------ PROVIDED DATA ------
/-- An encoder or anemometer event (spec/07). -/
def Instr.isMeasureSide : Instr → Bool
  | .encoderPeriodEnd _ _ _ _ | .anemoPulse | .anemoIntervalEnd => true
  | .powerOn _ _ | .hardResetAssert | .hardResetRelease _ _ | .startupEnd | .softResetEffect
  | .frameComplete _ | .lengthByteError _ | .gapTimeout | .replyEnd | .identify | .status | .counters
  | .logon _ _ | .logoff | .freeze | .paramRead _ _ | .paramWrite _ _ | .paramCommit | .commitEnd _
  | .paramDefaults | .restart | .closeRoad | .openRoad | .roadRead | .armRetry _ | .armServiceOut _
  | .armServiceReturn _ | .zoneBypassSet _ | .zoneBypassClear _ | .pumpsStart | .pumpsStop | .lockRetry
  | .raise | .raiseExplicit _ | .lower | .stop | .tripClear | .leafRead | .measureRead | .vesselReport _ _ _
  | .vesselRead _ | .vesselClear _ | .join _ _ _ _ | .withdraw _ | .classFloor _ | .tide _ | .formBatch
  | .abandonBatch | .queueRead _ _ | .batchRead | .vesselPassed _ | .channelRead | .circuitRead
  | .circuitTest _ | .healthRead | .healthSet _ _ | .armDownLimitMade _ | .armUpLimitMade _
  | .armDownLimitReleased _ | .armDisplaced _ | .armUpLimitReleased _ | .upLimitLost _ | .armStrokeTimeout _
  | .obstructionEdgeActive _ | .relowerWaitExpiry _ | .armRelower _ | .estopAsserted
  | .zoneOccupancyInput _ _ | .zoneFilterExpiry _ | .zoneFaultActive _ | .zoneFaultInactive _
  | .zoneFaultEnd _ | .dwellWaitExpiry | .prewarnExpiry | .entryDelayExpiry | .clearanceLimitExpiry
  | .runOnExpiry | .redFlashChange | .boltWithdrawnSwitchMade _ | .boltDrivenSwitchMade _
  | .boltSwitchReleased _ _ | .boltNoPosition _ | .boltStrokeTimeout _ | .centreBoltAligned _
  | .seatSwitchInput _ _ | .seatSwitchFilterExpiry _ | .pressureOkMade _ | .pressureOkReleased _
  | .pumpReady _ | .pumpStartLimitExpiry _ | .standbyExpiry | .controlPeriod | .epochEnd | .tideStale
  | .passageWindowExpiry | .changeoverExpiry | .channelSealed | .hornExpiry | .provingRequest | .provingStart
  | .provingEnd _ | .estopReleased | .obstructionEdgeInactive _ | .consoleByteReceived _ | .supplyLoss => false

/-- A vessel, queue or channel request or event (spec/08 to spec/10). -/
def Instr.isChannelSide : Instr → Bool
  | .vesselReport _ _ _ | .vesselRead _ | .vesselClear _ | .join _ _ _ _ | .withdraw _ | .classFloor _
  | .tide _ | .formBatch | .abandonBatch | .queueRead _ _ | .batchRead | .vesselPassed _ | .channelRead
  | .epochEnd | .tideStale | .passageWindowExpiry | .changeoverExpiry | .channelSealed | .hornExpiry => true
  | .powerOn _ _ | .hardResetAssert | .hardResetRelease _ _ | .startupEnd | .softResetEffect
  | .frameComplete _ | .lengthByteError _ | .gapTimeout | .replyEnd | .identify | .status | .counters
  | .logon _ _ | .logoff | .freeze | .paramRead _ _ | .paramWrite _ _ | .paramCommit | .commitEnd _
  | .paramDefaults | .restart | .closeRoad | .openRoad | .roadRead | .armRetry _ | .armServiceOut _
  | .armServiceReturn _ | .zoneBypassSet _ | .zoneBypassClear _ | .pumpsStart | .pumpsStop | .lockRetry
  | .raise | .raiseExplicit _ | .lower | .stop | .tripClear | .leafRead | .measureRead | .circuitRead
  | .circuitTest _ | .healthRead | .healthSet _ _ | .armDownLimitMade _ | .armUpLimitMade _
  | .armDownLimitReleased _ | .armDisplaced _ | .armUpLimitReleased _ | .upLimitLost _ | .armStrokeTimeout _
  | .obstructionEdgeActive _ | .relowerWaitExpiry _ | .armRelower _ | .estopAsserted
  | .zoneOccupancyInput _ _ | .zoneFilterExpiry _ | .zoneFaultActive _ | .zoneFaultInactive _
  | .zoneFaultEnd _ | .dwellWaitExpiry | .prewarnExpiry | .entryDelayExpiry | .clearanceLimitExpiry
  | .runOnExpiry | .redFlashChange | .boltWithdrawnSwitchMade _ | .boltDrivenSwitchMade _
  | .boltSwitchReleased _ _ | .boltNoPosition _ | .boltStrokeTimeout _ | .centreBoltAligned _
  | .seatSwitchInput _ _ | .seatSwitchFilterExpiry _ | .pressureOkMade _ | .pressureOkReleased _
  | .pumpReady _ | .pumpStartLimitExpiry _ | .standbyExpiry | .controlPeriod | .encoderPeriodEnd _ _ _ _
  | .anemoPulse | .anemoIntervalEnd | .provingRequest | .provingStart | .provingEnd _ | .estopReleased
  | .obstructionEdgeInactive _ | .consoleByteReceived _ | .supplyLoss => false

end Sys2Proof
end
------
------ PROVIDED DATA ------
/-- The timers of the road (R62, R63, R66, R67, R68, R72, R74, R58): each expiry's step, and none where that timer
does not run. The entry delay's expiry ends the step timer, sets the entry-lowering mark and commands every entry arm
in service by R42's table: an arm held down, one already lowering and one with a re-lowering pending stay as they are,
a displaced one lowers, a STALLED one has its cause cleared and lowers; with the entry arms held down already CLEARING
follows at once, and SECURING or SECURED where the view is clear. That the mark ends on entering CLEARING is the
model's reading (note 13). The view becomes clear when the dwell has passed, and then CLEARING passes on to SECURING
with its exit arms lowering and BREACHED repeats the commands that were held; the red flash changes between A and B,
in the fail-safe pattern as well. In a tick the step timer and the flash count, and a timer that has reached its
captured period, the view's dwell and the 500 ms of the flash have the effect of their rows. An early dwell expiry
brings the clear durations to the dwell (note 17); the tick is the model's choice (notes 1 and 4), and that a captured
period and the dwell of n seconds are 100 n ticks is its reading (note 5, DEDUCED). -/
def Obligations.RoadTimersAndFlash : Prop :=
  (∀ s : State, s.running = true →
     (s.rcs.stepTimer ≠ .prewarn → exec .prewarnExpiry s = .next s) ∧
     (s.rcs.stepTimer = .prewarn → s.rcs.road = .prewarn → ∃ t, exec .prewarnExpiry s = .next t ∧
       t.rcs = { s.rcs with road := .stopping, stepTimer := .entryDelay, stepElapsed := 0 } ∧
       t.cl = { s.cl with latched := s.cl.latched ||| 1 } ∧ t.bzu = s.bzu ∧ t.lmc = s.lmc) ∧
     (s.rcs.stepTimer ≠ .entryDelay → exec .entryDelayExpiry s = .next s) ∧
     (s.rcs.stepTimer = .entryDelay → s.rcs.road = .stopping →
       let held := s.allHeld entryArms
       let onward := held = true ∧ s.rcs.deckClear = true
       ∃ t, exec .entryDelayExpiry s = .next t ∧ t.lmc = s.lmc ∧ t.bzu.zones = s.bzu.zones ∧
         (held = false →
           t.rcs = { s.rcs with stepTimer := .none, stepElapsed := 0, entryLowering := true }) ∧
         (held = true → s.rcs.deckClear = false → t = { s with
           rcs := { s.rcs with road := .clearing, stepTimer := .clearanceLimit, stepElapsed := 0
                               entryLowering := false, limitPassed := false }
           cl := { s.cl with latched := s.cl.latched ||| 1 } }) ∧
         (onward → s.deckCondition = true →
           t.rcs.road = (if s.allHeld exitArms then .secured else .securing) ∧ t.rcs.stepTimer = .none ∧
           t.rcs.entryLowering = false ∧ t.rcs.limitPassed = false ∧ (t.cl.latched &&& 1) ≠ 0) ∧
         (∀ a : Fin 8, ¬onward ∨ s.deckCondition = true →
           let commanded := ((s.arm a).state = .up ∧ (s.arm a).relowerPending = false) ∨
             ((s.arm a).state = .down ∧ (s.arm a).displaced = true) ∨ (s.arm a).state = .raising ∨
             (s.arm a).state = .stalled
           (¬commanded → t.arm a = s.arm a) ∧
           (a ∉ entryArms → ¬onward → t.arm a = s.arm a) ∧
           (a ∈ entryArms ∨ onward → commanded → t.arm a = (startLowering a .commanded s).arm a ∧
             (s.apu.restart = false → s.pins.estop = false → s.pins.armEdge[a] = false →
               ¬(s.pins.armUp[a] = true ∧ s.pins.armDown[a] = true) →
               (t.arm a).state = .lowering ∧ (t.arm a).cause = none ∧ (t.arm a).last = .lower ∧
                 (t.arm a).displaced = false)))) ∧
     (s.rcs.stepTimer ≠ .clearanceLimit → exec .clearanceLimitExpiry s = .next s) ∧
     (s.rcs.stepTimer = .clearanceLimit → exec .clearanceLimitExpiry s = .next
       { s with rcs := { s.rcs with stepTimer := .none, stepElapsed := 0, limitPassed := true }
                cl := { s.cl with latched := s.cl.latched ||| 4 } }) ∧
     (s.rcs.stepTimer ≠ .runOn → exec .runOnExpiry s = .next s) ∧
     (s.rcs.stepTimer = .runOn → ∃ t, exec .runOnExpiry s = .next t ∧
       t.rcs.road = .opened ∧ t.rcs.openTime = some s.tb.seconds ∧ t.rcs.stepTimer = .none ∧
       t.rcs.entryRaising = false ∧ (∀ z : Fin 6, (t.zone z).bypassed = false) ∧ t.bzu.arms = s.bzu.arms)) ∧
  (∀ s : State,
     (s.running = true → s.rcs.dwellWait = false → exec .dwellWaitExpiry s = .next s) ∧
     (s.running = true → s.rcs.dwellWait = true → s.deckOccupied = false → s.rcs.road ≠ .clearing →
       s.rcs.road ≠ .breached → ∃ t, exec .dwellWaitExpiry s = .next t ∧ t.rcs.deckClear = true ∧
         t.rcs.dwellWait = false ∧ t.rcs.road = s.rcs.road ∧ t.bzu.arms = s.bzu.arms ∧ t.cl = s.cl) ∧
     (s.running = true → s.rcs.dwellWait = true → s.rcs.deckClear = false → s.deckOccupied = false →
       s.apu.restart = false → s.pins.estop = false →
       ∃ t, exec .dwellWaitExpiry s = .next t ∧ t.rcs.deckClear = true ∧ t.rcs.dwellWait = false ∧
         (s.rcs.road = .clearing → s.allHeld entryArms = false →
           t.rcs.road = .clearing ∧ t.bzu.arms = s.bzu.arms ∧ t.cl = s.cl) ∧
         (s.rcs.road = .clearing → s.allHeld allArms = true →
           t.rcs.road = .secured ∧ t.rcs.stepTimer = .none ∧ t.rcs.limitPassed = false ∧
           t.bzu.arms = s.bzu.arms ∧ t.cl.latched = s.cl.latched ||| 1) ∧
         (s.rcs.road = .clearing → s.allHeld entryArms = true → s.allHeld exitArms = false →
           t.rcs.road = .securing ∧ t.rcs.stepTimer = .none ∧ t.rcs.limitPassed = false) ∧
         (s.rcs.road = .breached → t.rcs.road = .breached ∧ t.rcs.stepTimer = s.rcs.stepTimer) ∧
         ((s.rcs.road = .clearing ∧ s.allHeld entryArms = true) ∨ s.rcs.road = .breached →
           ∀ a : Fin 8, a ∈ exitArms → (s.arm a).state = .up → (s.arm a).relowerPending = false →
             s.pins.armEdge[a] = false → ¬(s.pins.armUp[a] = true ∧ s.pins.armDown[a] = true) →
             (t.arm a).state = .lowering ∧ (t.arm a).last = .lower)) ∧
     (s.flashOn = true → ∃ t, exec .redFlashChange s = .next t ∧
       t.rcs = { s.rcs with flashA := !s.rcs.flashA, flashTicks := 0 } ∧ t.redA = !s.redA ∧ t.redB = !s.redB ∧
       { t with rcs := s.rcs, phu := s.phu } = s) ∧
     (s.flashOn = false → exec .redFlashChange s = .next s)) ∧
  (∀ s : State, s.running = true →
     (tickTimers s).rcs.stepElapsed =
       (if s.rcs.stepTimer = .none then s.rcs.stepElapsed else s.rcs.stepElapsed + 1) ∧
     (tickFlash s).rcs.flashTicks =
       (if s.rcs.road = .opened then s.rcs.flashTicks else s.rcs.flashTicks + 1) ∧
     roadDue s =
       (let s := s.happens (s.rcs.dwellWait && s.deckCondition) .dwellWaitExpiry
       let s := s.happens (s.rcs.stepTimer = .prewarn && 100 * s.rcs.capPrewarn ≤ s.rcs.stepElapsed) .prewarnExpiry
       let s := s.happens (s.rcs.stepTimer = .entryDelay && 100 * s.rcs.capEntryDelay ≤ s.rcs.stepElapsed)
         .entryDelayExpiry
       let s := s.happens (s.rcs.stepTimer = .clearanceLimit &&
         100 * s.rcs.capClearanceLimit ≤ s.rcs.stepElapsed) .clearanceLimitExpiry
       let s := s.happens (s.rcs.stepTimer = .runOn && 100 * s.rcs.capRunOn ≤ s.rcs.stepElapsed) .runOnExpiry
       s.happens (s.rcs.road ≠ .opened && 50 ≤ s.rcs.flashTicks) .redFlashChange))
------
* WORK REQUIRED *
The required answer is the run of lines above, starting at the line with "(∀ a : Fin 8, ¬onward" and ending at the line with "s.rcs.road ≠ .breached", reproduced exactly with both ends.

* RESPONSE TO THIS TASK *
         (∀ a : Fin 8, ¬onward ∨ s.deckCondition = true →
           let commanded := ((s.arm a).state = .up ∧ (s.arm a).relowerPending = false) ∨
             ((s.arm a).state = .down ∧ (s.arm a).displaced = true) ∨ (s.arm a).state = .raising ∨
             (s.arm a).state = .stalled
           (¬commanded → t.arm a = s.arm a) ∧
           (a ∉ entryArms → ¬onward → t.arm a = s.arm a) ∧
           (a ∈ entryArms ∨ onward → commanded → t.arm a = (startLowering a .commanded s).arm a ∧
             (s.apu.restart = false → s.pins.estop = false → s.pins.armEdge[a] = false →
               ¬(s.pins.armUp[a] = true ∧ s.pins.armDown[a] = true) →
               (t.arm a).state = .lowering ∧ (t.arm a).cause = none ∧ (t.arm a).last = .lower ∧
                 (t.arm a).displaced = false)))) ∧
     (s.rcs.stepTimer ≠ .clearanceLimit → exec .clearanceLimitExpiry s = .next s) ∧
     (s.rcs.stepTimer = .clearanceLimit → exec .clearanceLimitExpiry s = .next
       { s with rcs := { s.rcs with stepTimer := .none, stepElapsed := 0, limitPassed := true }
                cl := { s.cl with latched := s.cl.latched ||| 4 } }) ∧
     (s.rcs.stepTimer ≠ .runOn → exec .runOnExpiry s = .next s) ∧
     (s.rcs.stepTimer = .runOn → ∃ t, exec .runOnExpiry s = .next t ∧
       t.rcs.road = .opened ∧ t.rcs.openTime = some s.tb.seconds ∧ t.rcs.stepTimer = .none ∧
       t.rcs.entryRaising = false ∧ (∀ z : Fin 6, (t.zone z).bypassed = false) ∧ t.bzu.arms = s.bzu.arms)) ∧
  (∀ s : State,
     (s.running = true → s.rcs.dwellWait = false → exec .dwellWaitExpiry s = .next s) ∧
     (s.running = true → s.rcs.dwellWait = true → s.deckOccupied = false → s.rcs.road ≠ .clearing →
       s.rcs.road ≠ .breached → ∃ t, exec .dwellWaitExpiry s = .next t ∧ t.rcs.deckClear = true ∧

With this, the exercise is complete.